YOUR GOAL => Using the records below, give again exactly the lines from the line that contains "[0x11, 0x41, 0x58, 0x81, 0xF1, 0x22, 0x23, 0x3E].map" through the line that contains "are zero. -/", both ends included, and only those.

[Saved entries]
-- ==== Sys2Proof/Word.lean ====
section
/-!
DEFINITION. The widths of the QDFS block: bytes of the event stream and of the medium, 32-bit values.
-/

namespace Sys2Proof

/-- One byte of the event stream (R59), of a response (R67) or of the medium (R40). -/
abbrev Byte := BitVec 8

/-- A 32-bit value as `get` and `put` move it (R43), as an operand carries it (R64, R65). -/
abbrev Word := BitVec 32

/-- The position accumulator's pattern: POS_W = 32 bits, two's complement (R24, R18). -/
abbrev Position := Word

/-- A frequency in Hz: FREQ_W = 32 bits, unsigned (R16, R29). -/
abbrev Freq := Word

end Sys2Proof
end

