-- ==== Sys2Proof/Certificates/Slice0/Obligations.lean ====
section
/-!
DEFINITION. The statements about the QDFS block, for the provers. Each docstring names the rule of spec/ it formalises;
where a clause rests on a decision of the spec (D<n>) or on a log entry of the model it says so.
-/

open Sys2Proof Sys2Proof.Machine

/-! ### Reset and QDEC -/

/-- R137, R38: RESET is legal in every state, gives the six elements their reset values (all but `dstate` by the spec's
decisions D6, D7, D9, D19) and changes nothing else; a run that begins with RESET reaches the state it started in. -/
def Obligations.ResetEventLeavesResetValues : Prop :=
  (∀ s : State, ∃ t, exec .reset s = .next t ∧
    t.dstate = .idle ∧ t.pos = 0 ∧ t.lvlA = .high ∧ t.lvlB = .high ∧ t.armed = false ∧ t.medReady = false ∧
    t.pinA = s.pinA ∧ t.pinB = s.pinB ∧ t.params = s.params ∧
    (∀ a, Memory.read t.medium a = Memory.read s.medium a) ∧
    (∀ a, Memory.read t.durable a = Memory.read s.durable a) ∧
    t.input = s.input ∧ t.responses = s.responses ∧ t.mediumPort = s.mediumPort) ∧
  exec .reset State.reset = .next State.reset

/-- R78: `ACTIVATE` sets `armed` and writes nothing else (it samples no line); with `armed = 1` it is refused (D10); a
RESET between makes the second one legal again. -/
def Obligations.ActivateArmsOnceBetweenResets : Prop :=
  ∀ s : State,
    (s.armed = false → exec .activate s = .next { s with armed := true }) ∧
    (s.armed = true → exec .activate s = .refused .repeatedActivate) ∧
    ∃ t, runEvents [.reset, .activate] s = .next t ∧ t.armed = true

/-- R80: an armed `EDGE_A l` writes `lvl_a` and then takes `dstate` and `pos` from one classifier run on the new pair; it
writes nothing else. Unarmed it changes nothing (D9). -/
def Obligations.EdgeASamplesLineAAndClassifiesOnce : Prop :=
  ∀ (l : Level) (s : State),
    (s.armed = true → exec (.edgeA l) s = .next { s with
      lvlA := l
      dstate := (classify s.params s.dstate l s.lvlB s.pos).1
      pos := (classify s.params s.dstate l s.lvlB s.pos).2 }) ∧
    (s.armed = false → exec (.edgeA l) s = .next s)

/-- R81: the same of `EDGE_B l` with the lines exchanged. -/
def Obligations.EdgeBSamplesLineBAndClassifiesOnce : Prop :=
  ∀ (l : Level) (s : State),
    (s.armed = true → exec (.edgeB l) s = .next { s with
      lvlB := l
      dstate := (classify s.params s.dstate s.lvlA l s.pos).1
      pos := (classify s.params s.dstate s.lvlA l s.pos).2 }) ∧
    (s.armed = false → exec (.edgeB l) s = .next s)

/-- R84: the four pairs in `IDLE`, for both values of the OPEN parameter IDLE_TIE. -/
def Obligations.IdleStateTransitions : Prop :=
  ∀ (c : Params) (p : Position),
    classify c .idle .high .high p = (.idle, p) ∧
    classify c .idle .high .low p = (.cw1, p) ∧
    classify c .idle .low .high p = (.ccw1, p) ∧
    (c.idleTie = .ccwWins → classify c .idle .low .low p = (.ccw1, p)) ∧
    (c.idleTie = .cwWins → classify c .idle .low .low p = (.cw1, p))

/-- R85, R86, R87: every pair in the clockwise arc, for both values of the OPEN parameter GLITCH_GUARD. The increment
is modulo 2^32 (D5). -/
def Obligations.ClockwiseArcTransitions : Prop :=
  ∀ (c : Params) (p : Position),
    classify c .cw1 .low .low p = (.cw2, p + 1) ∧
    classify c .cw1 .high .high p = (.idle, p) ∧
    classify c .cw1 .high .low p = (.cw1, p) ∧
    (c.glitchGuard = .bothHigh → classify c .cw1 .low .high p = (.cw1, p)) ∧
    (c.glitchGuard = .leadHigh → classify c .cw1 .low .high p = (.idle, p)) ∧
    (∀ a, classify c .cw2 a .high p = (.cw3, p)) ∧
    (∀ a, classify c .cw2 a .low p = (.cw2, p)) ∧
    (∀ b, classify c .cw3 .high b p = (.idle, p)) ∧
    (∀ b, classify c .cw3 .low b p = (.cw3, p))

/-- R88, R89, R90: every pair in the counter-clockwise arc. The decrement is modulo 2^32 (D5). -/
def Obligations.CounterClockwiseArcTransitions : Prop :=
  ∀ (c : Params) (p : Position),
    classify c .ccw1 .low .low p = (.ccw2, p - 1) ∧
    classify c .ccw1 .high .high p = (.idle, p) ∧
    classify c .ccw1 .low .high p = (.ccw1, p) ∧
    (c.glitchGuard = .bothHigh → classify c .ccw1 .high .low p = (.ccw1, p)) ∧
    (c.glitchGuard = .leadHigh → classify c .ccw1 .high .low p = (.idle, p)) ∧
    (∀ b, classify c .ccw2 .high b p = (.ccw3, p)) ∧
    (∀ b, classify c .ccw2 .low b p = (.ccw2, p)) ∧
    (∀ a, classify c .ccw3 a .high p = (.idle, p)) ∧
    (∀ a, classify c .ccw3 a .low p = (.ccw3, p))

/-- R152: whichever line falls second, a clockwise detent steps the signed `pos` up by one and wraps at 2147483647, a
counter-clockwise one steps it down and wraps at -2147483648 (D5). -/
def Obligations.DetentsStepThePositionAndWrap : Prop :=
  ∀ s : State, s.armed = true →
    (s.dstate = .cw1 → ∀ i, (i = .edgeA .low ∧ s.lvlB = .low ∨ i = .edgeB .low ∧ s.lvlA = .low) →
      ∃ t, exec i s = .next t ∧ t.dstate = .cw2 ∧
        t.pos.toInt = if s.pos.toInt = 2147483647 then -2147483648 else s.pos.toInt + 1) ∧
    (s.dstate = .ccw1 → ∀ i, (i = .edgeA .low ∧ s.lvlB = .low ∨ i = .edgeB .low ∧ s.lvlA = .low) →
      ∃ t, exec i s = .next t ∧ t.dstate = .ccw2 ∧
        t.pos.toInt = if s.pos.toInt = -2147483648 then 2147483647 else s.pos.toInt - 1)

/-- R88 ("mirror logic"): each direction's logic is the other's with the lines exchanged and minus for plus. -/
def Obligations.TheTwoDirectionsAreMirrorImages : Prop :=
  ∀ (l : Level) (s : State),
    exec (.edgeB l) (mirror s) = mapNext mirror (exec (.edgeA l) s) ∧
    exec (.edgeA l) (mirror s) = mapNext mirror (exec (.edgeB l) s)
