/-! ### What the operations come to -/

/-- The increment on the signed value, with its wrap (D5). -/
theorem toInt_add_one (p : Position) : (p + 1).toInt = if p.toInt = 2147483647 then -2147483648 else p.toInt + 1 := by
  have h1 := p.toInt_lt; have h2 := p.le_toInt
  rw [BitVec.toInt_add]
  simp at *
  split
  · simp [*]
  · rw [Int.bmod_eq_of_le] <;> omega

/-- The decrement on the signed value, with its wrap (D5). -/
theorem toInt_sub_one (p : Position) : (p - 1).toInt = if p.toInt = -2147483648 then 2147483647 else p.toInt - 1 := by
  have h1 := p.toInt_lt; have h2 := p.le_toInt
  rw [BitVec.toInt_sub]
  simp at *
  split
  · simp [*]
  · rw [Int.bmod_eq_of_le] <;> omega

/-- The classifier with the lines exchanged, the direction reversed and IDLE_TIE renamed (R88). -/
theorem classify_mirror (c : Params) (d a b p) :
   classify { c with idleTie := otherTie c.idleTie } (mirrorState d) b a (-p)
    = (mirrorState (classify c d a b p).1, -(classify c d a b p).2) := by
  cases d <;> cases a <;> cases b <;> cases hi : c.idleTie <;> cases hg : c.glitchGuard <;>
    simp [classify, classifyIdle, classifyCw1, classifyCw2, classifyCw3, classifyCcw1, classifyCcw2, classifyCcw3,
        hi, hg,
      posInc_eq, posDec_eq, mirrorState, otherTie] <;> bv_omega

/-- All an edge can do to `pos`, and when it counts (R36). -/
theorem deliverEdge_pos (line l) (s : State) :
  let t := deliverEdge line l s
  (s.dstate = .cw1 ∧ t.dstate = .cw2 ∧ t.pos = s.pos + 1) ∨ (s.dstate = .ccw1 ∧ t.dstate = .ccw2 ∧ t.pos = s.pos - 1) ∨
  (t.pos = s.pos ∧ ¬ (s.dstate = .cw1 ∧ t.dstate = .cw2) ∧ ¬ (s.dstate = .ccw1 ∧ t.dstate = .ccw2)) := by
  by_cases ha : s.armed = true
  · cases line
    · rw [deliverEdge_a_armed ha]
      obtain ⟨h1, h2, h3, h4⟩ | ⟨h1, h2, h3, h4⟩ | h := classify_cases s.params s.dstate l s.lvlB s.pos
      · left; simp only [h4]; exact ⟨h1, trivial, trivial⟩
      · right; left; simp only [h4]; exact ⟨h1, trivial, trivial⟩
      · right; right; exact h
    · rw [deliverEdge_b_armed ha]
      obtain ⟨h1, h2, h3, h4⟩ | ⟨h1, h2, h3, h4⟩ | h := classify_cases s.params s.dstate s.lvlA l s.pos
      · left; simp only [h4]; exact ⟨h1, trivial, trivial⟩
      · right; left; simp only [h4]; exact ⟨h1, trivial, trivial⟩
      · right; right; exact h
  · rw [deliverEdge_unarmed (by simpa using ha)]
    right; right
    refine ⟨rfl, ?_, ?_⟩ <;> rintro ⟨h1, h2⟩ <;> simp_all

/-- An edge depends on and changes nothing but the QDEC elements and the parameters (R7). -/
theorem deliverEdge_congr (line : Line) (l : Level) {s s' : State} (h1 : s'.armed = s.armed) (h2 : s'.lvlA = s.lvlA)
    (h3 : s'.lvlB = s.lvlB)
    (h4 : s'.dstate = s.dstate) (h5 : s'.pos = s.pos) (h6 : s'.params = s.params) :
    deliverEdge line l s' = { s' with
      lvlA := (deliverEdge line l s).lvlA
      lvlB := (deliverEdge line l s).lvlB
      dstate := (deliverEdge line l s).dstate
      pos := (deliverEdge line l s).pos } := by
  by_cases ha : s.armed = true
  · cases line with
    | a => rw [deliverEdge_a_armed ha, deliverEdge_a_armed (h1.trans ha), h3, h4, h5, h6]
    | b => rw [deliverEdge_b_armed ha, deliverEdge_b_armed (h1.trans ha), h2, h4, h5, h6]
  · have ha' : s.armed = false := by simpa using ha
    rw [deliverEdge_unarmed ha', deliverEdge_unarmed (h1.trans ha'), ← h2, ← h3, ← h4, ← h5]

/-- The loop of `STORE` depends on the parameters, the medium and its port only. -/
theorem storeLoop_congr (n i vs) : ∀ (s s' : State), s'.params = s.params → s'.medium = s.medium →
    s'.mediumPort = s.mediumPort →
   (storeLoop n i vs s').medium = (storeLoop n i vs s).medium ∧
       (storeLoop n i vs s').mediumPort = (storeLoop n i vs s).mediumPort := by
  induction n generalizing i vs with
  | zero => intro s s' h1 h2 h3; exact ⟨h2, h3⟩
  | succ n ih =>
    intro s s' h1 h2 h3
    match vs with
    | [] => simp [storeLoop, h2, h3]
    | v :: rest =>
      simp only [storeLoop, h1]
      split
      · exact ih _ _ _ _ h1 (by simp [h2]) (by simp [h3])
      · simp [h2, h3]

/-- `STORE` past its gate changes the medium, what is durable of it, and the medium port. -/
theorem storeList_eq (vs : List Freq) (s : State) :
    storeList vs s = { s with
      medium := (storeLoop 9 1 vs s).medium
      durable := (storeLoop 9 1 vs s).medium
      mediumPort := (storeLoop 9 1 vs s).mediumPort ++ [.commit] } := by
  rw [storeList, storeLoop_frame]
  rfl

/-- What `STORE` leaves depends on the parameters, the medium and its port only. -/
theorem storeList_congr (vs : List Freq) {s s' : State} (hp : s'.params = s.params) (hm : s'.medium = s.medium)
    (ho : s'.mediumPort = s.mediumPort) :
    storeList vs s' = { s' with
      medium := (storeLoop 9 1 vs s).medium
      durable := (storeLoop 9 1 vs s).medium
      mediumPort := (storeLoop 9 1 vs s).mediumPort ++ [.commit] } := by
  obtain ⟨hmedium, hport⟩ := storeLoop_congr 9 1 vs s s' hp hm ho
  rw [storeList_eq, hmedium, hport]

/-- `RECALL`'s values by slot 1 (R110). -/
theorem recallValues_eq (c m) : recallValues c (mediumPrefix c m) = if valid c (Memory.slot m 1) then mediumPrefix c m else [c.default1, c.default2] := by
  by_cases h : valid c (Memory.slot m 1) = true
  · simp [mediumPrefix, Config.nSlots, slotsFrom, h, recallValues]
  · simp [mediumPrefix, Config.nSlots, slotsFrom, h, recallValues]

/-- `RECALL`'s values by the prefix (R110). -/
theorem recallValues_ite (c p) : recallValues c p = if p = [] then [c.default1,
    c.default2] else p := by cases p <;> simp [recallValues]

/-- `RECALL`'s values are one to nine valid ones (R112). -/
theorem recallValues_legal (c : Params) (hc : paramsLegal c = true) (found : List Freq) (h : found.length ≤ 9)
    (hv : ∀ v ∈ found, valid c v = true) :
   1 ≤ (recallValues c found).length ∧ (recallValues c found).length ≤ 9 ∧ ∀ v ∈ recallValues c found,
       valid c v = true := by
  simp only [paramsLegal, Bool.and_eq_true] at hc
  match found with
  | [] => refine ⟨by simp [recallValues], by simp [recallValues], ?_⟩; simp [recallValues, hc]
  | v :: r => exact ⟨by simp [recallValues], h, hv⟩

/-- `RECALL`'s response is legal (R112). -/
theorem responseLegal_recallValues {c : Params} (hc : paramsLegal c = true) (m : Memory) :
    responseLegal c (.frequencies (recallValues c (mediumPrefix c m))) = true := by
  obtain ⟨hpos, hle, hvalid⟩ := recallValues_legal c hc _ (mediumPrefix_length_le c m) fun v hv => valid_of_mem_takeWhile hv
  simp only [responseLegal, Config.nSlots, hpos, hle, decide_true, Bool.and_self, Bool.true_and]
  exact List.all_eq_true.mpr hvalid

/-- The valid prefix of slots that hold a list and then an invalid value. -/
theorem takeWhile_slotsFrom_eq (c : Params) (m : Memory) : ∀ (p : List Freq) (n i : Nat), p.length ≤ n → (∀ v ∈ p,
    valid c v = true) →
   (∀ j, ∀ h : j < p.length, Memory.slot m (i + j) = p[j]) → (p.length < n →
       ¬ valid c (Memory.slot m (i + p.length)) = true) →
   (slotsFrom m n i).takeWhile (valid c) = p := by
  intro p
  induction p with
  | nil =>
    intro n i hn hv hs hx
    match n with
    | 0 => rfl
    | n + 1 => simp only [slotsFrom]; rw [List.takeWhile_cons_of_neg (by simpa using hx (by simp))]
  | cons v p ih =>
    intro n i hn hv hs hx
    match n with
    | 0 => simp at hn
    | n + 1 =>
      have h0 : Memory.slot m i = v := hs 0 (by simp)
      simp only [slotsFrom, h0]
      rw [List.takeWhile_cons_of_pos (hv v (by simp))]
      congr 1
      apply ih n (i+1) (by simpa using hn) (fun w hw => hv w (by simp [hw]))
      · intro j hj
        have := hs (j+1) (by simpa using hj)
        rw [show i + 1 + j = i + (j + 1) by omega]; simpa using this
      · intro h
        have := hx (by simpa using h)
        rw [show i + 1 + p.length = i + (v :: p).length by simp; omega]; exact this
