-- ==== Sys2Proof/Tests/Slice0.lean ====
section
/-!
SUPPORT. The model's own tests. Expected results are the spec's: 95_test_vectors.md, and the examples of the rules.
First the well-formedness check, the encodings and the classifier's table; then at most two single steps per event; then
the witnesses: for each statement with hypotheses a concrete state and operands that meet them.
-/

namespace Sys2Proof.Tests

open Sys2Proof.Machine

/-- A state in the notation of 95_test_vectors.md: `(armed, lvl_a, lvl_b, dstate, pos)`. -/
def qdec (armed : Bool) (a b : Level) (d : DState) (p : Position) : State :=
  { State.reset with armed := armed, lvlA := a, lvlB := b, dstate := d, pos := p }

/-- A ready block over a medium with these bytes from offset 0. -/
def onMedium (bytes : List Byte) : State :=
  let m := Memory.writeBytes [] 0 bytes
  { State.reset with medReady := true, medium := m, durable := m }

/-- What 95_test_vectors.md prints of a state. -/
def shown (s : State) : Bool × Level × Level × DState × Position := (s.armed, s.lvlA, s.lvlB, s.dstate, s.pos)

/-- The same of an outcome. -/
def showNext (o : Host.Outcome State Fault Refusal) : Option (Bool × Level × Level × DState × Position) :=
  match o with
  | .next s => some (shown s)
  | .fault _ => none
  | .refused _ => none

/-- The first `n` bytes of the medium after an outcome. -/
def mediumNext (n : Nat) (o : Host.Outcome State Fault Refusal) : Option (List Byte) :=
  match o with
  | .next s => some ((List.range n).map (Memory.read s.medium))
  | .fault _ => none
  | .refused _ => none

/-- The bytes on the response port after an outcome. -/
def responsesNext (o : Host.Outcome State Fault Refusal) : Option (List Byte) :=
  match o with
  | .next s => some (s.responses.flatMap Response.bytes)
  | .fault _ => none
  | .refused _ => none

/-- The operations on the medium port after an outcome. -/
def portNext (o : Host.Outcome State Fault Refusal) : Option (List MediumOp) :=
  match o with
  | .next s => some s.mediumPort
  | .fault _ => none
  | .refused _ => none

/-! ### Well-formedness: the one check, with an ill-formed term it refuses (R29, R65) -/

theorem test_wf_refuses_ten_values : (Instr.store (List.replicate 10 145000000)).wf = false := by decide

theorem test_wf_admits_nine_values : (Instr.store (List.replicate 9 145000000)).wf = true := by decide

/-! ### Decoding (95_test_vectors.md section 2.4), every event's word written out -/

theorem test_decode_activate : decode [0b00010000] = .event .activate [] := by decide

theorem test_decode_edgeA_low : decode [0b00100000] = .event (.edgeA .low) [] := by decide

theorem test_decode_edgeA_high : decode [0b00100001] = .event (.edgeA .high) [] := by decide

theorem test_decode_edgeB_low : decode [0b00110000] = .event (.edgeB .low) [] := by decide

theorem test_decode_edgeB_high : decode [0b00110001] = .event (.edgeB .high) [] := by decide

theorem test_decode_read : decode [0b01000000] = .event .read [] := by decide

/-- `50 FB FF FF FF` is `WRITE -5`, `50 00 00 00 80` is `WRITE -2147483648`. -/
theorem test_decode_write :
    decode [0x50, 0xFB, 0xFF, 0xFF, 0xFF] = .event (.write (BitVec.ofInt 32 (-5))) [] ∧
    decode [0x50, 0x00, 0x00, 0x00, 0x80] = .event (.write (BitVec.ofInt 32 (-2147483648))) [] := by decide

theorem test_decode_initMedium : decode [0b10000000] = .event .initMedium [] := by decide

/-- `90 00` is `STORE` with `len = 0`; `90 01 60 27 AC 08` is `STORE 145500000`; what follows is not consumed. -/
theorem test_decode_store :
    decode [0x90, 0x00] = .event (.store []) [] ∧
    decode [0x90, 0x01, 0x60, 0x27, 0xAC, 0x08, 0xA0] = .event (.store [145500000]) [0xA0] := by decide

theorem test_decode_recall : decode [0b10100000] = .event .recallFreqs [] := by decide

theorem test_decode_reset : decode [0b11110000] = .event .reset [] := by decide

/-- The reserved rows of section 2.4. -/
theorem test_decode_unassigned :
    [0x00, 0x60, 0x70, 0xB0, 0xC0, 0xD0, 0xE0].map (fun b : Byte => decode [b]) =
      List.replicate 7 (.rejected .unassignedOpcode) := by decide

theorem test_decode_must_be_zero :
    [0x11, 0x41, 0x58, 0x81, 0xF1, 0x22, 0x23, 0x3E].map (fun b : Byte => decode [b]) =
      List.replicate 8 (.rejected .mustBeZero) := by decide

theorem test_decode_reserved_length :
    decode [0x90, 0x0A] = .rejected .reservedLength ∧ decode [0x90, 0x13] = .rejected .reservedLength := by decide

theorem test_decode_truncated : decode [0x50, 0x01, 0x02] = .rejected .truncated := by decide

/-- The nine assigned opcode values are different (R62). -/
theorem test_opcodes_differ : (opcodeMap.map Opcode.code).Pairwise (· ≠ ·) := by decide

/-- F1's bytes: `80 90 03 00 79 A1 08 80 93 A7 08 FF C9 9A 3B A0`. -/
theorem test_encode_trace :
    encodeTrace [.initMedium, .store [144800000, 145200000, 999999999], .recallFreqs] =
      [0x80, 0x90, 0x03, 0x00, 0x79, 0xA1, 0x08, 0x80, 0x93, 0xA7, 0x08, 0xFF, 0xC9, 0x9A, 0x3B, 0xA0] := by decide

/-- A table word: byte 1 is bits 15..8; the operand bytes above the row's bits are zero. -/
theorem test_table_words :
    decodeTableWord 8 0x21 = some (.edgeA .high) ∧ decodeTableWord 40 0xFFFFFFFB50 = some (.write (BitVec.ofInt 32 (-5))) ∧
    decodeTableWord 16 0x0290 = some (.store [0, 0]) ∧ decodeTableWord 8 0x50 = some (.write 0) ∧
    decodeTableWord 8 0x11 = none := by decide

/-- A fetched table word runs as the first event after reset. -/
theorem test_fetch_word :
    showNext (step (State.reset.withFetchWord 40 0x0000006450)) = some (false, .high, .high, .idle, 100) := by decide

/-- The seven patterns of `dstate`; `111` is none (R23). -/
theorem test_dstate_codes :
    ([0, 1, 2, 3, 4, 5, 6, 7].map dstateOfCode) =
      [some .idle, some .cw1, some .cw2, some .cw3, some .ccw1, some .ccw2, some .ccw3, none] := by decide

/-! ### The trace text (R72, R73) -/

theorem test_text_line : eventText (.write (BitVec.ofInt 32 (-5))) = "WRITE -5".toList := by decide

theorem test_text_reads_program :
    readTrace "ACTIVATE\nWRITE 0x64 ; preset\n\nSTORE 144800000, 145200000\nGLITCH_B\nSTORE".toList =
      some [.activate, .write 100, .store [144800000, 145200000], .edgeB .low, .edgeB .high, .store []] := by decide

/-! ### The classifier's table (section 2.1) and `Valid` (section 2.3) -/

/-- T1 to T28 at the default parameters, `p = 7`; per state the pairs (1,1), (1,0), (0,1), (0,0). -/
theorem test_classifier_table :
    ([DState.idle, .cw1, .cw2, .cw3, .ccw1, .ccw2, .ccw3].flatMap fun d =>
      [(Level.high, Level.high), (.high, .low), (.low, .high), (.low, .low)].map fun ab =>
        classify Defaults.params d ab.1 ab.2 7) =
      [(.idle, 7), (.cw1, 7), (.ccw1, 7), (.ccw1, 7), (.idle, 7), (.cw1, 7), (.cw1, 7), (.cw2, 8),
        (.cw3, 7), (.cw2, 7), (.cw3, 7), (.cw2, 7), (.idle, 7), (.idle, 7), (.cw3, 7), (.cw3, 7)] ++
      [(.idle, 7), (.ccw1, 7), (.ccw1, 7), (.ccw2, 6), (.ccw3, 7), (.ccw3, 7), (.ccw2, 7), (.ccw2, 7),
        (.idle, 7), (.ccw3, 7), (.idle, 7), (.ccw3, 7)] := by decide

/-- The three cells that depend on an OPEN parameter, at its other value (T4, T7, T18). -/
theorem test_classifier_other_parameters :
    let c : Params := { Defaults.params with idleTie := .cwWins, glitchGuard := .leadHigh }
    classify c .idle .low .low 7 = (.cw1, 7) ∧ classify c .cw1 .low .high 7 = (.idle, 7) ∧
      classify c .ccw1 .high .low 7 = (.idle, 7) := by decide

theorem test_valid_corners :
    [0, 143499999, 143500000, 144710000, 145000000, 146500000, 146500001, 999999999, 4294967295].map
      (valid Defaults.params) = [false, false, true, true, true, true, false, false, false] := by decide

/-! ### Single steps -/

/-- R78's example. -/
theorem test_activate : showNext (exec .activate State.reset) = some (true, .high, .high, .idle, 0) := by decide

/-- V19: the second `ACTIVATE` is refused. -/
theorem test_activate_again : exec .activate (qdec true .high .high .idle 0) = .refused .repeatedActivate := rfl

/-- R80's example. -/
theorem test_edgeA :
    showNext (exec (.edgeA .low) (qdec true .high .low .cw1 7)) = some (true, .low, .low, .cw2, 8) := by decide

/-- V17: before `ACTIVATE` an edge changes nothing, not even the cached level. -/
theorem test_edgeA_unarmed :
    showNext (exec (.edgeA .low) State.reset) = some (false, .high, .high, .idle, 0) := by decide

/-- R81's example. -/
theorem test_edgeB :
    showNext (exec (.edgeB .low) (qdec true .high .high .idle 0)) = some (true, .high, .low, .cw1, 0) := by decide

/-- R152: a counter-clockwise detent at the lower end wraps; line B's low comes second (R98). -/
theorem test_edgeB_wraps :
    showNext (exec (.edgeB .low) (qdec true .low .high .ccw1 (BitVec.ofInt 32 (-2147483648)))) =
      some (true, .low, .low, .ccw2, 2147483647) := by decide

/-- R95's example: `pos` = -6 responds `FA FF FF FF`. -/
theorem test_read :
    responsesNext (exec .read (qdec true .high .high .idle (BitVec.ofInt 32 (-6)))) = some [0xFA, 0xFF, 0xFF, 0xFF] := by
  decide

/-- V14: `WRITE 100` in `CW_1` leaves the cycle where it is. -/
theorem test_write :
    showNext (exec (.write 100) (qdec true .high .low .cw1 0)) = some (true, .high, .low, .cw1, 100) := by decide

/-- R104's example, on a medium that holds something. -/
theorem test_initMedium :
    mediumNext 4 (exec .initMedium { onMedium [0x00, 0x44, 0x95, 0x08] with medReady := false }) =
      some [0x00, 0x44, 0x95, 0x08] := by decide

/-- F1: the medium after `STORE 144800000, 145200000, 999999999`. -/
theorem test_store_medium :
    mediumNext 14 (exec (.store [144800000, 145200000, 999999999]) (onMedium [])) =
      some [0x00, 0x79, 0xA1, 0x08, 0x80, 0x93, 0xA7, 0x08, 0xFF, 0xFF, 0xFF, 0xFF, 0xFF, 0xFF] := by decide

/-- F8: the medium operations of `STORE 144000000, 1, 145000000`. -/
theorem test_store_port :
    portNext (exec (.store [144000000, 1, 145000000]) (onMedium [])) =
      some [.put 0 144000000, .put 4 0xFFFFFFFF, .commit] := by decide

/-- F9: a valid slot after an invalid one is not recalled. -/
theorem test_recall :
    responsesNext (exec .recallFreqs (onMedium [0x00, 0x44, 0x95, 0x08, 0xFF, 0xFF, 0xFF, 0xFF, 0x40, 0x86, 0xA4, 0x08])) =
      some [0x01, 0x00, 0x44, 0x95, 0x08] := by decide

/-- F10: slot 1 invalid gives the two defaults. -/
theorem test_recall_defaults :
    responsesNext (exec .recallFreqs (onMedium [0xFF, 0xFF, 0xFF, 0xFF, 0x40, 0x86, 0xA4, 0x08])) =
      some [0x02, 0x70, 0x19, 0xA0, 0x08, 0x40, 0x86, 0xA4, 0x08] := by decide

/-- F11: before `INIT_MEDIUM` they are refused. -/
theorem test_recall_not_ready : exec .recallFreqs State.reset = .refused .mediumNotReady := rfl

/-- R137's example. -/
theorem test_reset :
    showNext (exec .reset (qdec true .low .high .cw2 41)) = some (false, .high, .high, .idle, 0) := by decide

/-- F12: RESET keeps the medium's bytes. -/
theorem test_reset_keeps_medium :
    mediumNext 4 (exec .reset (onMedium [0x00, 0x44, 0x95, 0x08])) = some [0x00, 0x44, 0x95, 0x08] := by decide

SOLUTION TO THIS TASK =>
    [0x11, 0x41, 0x58, 0x81, 0xF1, 0x22, 0x23, 0x3E].map (fun b : Byte => decode [b]) =
      List.replicate 8 (.rejected .mustBeZero) := by decide

theorem test_decode_reserved_length :
    decode [0x90, 0x0A] = .rejected .reservedLength ∧ decode [0x90, 0x13] = .rejected .reservedLength := by decide

theorem test_decode_truncated : decode [0x50, 0x01, 0x02] = .rejected .truncated := by decide

/-- The nine assigned opcode values are different (R62). -/
theorem test_opcodes_differ : (opcodeMap.map Opcode.code).Pairwise (· ≠ ·) := by decide

/-- F1's bytes: `80 90 03 00 79 A1 08 80 93 A7 08 FF C9 9A 3B A0`. -/
theorem test_encode_trace :
    encodeTrace [.initMedium, .store [144800000, 145200000, 999999999], .recallFreqs] =
      [0x80, 0x90, 0x03, 0x00, 0x79, 0xA1, 0x08, 0x80, 0x93, 0xA7, 0x08, 0xFF, 0xC9, 0x9A, 0x3B, 0xA0] := by decide

/-- A table word: byte 1 is bits 15..8; the operand bytes above the row's bits are zero. -/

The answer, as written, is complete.